The policeman raised a hand to his mouth, and the next moment the baron sagged to the pavement, clutching his throat convulsively.

When she ran into the street the ‘policeman’ was long gone, and Tangorn was living the last seconds of his life. The poisoned thorn spat from an
ulshitan
– a small blow tube used by Far Harad pygmies – struck him in the neck, a finger’s width above the
mithril
mail; the third sword of Gondor had no time to even draw the
Slumber-maker
. Alviss tried to lift him; the baron clutched her arms in a death grip and breathed hoarsely: “Tell … Faramir … un … done …”; he tried to say something else, but lacked the air to do it: the alkaloids of the
anchar
tree on which the pygmies’ poison is based paralyze the respiratory muscles. The baron failed both to complete his mission and to let his comrades know about it; he died with that thought.

A man nicknamed Ferryman, a ‘clean-up guy’ from Elandar’s organization, observed the scene from a nearby attic through a cobwebbed vent hole. He put his crossbow down, at a loss to figure out who beat him to it so neatly. DSD? Too tidy for 12 Shore Street … What if this is another of the baron’s tricks? Maybe he should plink him with a bolt, just to be sure?

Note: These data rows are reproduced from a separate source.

/-- R259, R263–R266, R272: an INVERT of an applied record that holds its undo image, with no applied record above it that
overlaps it, restores the elements of the image, keeps every other, maps the old storage of remapped granules back, and frees
the record; another applied ADD is subtracted from the base (over INT32 with saturation), and the applied records above that
overlap it lose their undo images; of both, the launch is no longer replayable; another applied REPLACE faults as not
invertible. A COMMUTE of two adjacent sealed records that may cross (of disjoint coverage, two INT32 ADDs, or loosely two ADDs
of floating-point deltas), at whose higher place no ray forks, exchanges them on every ray that holds both; of two that may not
it faults, naming both. A TRANSPLANT of a sealed record that no other ray holds and that may cross each record above it moves
it and its coverage to the top of a ray, unless a cover stack there is full; the first record that it may not cross faults. A
SQUASH of a run of records, all sealed or all applied, in which no ray forks, merges it under the first name, on every ray: of
REPLACEs the newest value stays, INT32 ADDs are summed with saturation, an element whose lowest record is an ADD beside
REPLACEs faults; the undo image of an element is that of the oldest record that covers it. -/
def Obligations.PatchEdits : Prop :=
  ∀ (s : State) (c i : Nat) (o : DOp) (op : PatchOp) (st : Nat) (q : Patch) (h : Handle) (a : PArg), patchAt s c i o op st →
    let p := s.procOf (s.ctx c o.ctx)
    (s.proc p).patch a.name = some q → q.home < 2 ^ 24 → s.lookup p q.homeWord clTensor = .ok h →
    let far := s.anyFar p (s.patchUnits c o op)
    let above := appliedAbove (s.proc p) h a.name q
    let num := fun (w : Nat) => (BitVec.ofNat 32 w).toInt
    let sat := fun (z : Int) => max (-2 ^ 31) (min (2 ^ 31 - 1) z)
    let cross := fun (u v : Patch) (loose : Bool) => (∀ e w, (e, w) ∈ u.vals → v.covers e = false) ∨
      (u.isAdd = true ∧ v.isAdd = true ∧ ((u.dfmt = 6 ∧ v.dfmt = 6) ∨ (loose = true ∧ u.dfmt ≠ 6 ∧ v.dfmt ≠ 6)))
    let once := fun (t : State) => ∀ l, Tab.find s.launches (s.ctx c o.ctx).launch = some l →
      (Tab.find t.launches (s.ctx c o.ctx).launch).map (fun v => v.once) = some true
    let base := fun (t : State) (e : Nat) => Tab.get (t.handle p q.home).base e 0
    let fails := fun (r : FaultRec → Prop) => (s.ctx c o.ctx).st ≠ .halted →
      ∃ t f, exec (.patchEngineOperation c i) s = .next t ∧ failsWith s t c i o f ∧ r f ∧ t.procs = s.procs
    (op = .invert a → q.st = .applied → q.undoHeld = true → above = [] → Tab.wf h.base = true → Tab.wf q.undo = true →
      Tab.wf (s.proc p).patches = true → q.undoBad = [] →
      ∃ t, exec (.patchEngineOperation c i) s = .next t ∧ completes s t c i o far ∧ (t.proc p).patch a.name = none ∧
        (∀ e, base t e = ((Tab.find q.undo e).map Prod.fst).getD (Tab.get h.base e 0)) ∧
        (Tab.wf q.undoLocs = true → Tab.wf h.place.moved = true → h.cls = clTensor →
          ∀ g l, Tab.find q.undoLocs g = some l → (t.handle p q.home).locOf g = l) ∧
        (∀ k, a.name ∉ ((t.handle p q.home).ray k).recs) ∧ once t) ∧
    (op = .invert a → q.st = .applied → q.isAdd = true → q.undoHeld = false ∨ above ≠ [] → h.poison = [] → q.bad = [] →
      Tab.wf h.base = true → Tab.wf q.vals = true → Tab.wf (s.proc p).patches = true →
      ∃ t, exec (.patchEngineOperation c i) s = .next t ∧ completes s t c i o far ∧ (t.proc p).patch a.name = none ∧
        (h.sfmt = .int32 → q.dfmt = 6 → ∀ e,
          (∀ v, Tab.find q.vals e = some v → num (base t e) = sat (num (Tab.get h.base e 0) - num v)) ∧
          (Tab.find q.vals e = none → base t e = Tab.get h.base e 0)) ∧
        (∀ r ∈ above, ∃ u, (t.proc p).patch r.1 = some u ∧ u.undoHeld = false ∧ u.vals = r.2.vals ∧ u.st = .applied) ∧ once t) ∧
    (op = .invert a → q.st = .applied → q.isAdd = false → q.undoHeld = false ∨ above ≠ [] →
      fails (fun f => f.code = fcNotInvertible ∧ f.pa = paOf a.name q.ray)) ∧
    (∀ b loose k n qb, op = .commute a b loose → q.st = .sealed → (s.proc p).patch b.name = some qb → qb.st = .sealed →
      qb.home = q.home → qb.homeGen = q.homeGen → a.name ≠ b.name → (h.ray k).alive = true →
      a.name ∈ (h.ray k).recs → b.name ∈ (h.ray k).recs →
      (∀ r ∈ h.rays, r.2.alive = true → a.name ∈ r.2.recs → b.name ∈ r.2.recs → r.2.recs.Nodup ∧ ∃ pre post,
        pre.length = n ∧ (r.2.recs = pre ++ [a.name, b.name] ++ post ∨ r.2.recs = pre ++ [b.name, a.name] ++ post)) →
      (∀ r ∈ h.rays, r.2.alive = true → r.1 ≠ 0 → r.2.forkH ≠ n + 1) →
      (cross q qb loose → ∃ t, exec (.patchEngineOperation c i) s = .next t ∧ completes s t c i o far ∧
        (∀ j, ((t.handle p q.home).ray j).recs =
          if a.name ∈ (h.ray j).recs ∧ b.name ∈ (h.ray j).recs then
            (h.ray j).recs.map (fun m => if m = a.name then b.name else if m = b.name then a.name else m)
          else (h.ray j).recs) ∧
        (t.proc p).patches = (s.proc p).patches ∧ (t.handle p q.home).base = h.base) ∧
      (¬ cross q qb loose → fails (fun f => f.code = fcConflict ∧ f.pa = paOf a.name q.ray ∧ f.pb = paOf b.name qb.ray))) ∧
    (∀ ref loose dr dc d pre post, op = .transplant a ref loose dr dc → q.st = .sealed → s.refs p a.name q = 0 →
      s.lookup p ref.handle clTensor = .ok d → (d.ray ref.ray).alive = true → q.isAdd = true ∨ (d.fmt, d.scl) = (q.dfmt, h.scl) →
      (∀ v ∈ q.vals, d.inside ((v.1 / h.cols : Nat) + dr) ((v.1 % h.cols : Nat) + dc) = true) →
      (h.ray q.ray).recs = pre ++ [a.name] ++ post → a.name ∉ pre → a.name ∉ post → Tab.wf q.vals = true →
      (s.ctx c o.ctx).st ≠ .halted →
      let higher := post.filterMap (fun n => ((s.proc p).patch n).map (fun r => (n, r)))
      (∀ xs m r ys, higher = xs ++ (m, r) :: ys → (∀ u ∈ xs, cross q u.2 loose) → r.home = q.home → ¬ cross q r loose →
        fails (fun f => f.code = fcConflict ∧ f.pa = paOf a.name q.ray ∧ f.pb = paOf m r.ray)) ∧
      ((∀ r ∈ higher, cross q r.2 loose) →
      let j := hIndex ref.handle
      let place := fun (e : Nat) => d.elem ((e / h.cols : Nat) + dr) ((e % h.cols : Nat) + dc)
      let old := (d.ray ref.ray).recs
      ∃ t, exec (.patchEngineOperation c i) s = .next t ∧
        let moved := completes s t c i o far ∧ (∃ u, (t.proc p).patch a.name = some u ∧ u.home = j ∧
            u.homeGen = hGen ref.handle ∧ u.ray = ref.ray ∧ u.st = .sealed ∧ u.isAdd = q.isAdd ∧
            (∀ e v, Tab.find q.vals e = some v → Tab.find u.vals (place e) = some v) ∧
            (∀ k v, Tab.find u.vals k = some v → ∃ e, Tab.find q.vals e = some v ∧ k = place e)) ∧
          ((t.handle p j).ray ref.ray).recs =
            (if q.home = j then old.filter (fun n => decide (n ≠ a.name)) else old) ++ [a.name] ∧
          (∀ k, (q.home, k) ≠ (j, ref.ray) → a.name ∉ ((t.handle p q.home).ray k).recs) ∧
          ((q.home, q.ray) ≠ (j, ref.ray) → ((t.handle p q.home).ray q.ray).recs = pre ++ post) ∧
          (t.handle p q.home).base = h.base ∧ (t.handle p j).base = d.base
        (moved ∨ (∃ f, failsWith s t c i o f ∧ f.code = fcStackFull ∧ t.procs = s.procs)) ∧ (old = [] → moved))) ∧
    (∀ b k n qb mid, op = .squash a b → q.st = .sealed ∨ q.st = .applied → (h.ray k).alive = true → a.name ∈ (h.ray k).recs →
      b.name ∈ (h.ray k).recs →
      let run : List (Nat × Patch) := (a.name, q) :: mid ++ [(b.name, qb)]
      (∀ r ∈ run, (s.proc p).patch r.1 = some r.2 ∧ r.2.st = q.st ∧ r.2.home = q.home ∧ r.2.homeGen = q.homeGen ∧
        Tab.wf r.2.vals = true ∧ Tab.wf r.2.undo = true ∧ r.2.bad = [] ∧ r.2.undoBad = []) →
      (∀ r ∈ h.rays, r.2.alive = true → a.name ∈ r.2.recs → b.name ∈ r.2.recs →
        r.2.recs.Nodup ∧ ∃ pre post, pre.length = n ∧ r.2.recs = pre ++ run.map Prod.fst ++ post) →
      (∀ r ∈ h.rays, r.2.alive = true → r.1 ≠ 0 → r.2.forkH ≤ n ∨ n + run.length ≤ r.2.forkH) →
      let lowest := fun (e : Nat) => run.find? (fun r => r.2.covers e)
      ((∃ r ∈ run, r.2.isAdd = false) → (∃ e r, lowest e = some r ∧ r.2.isAdd = true) →
        fails (fun f => f.code = fcSquash ∧ f.pa = paOf a.name q.ray)) ∧
      (Tab.wf (s.proc p).patches = true →
        (∀ m z, squashed h q (run.map Prod.snd) = .ok (m, z) →
          (((run.drop 1).foldl (fun t r => t.dropRec p r.1 r.2) s).modProc p (fun v => v.setPatch a.name m)).fits = true) →
        let merged := fun (P : Patch → Prop) => ∃ t u, exec (.patchEngineOperation c i) s = .next t ∧ completes s t c i o far ∧
          (t.proc p).patch a.name = some u ∧ u.st = q.st ∧ u.isAdd = q.isAdd ∧ u.keep = q.keep ∧ P u ∧
          (∀ e, Tab.find u.undo e = (lowest e).bind (fun r => Tab.find r.2.undo e)) ∧
          (∀ r ∈ run.drop 1, (t.proc p).patch r.1 = none) ∧
          (∀ j, ((t.handle p q.home).ray j).recs = (h.ray j).recs.filter (fun m => decide (m ∉ (run.drop 1).map Prod.fst))) ∧
          (t.handle p q.home).base = h.base
        ((∀ r ∈ run, r.2.isAdd = false) →
          merged (fun u => ∀ e, Tab.find u.vals e = run.foldl (fun v r => (Tab.find r.2.vals e).or v) none)) ∧
        ((∀ r ∈ run, r.2.isAdd = true ∧ r.2.dfmt = 6) →
          merged (fun u => u.dfmt = 6 ∧ ∀ e,
            (∀ w, Tab.find u.vals e = some w →
              num w = sat ((run.map (fun r => ((Tab.find r.2.vals e).map num).getD 0)).sum)) ∧
            ((Tab.find u.vals e).isSome = true ↔ ∃ r ∈ run, r.2.covers e = true)))))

By that time Mongoose had already shed his police uniform, becoming once again a duly accredited ambassador of His Majesty the Sultan Sagul the Fifth the Pious, the mighty ruler of non-existent Florissant Islands. He walked briskly but without undue haste towards the port, where a previously chartered felucca named
Trepang
was waiting for him. The duel of the two lieutenants ended the way it had to end, because another way a professional differs from an amateur is that he plays not until he has scored a beautiful goal or until he has a psychological crisis, but rather until the sixtieth second of the last minute of the game. By the way, for Mongoose that sixtieth second occurred at the port, where he had another chance to demonstrate his high degree of professionalism. He himself probably would have been unable to say exactly what it was about the
Trepang
’s crew that alerted him, but he turned to the skipper as the man stepped on the ramp after him, as if to ask a question, chopped him across the throat with the edge of his palm and stepped off into the rusty, oily water between the pier and the ship. The two seconds he gained thereby were enough to get a little green pill from behind his collar and swallow it, so Yakudze’s operatives only captured another unidentified corpse (the fourth that day). The game that the special team from Task Force Féanor played with the Umbarian Secret Service ended in a draw, nil-nil.

… Petrified with grief, Alviss held dying Tangorn in her arms. He would never find out the most important part: it was precisely his death at the hands of the Secret Guard that settled Elandar’s doubts, so that same evening his package started north, to Lórien, via routes unknown to any man. Nor was he to know that Alviss heard his last choking whisper as “tell Faramir: done!” and would do everything properly … And the Someone tirelessly knitting the gorgeous tapestry we call History out of invisible coincidences and rather visible human weaknesses immediately put the entire episode out of His mind: a gambit is a gambit, you sacrifice a piece to win the game, and that’s all there is to it …

PART IV

Ransom for a Shadow

Over and over the story, ending as he began:
“Make ye no truce with Adam-zad – the Bear that walks like a Man!”
Rudyard Kipling

CHAPTER 55

Mirkwood, near Dol-Guldur

June 5, 3019


hat’s a fresh track, very fresh …” Runcorn muttered under his breath. He dropped to one knee and, without looking back, signaled Haladdin, who was walking some fifteen yards behind, to get off the path. Tzerlag, who brought up the rear, overtook the obediently yielding doctor, and both sergeants engaged in an elaborate scouting ritual by a small spot of wet clay, trading quiet phrases in Common. Haladdin’s opinion did not interest the rangers at all, of course; not even the Orocuen’s thoughts counted for much in that discussion: the scouts have already worked out a pecking order. The erstwhile enemies – the Ithilien ranger and the squad leader of the Cirith Ungol Rangers – treated each other with exaggerated respect (like, say, a master goldsmith and a master swordsmith might), but the desert is the desert, and the forest is the forest. Both professionals knew the scope of their expertise very well. The Ithilien ranger had spent his entire life in these forests.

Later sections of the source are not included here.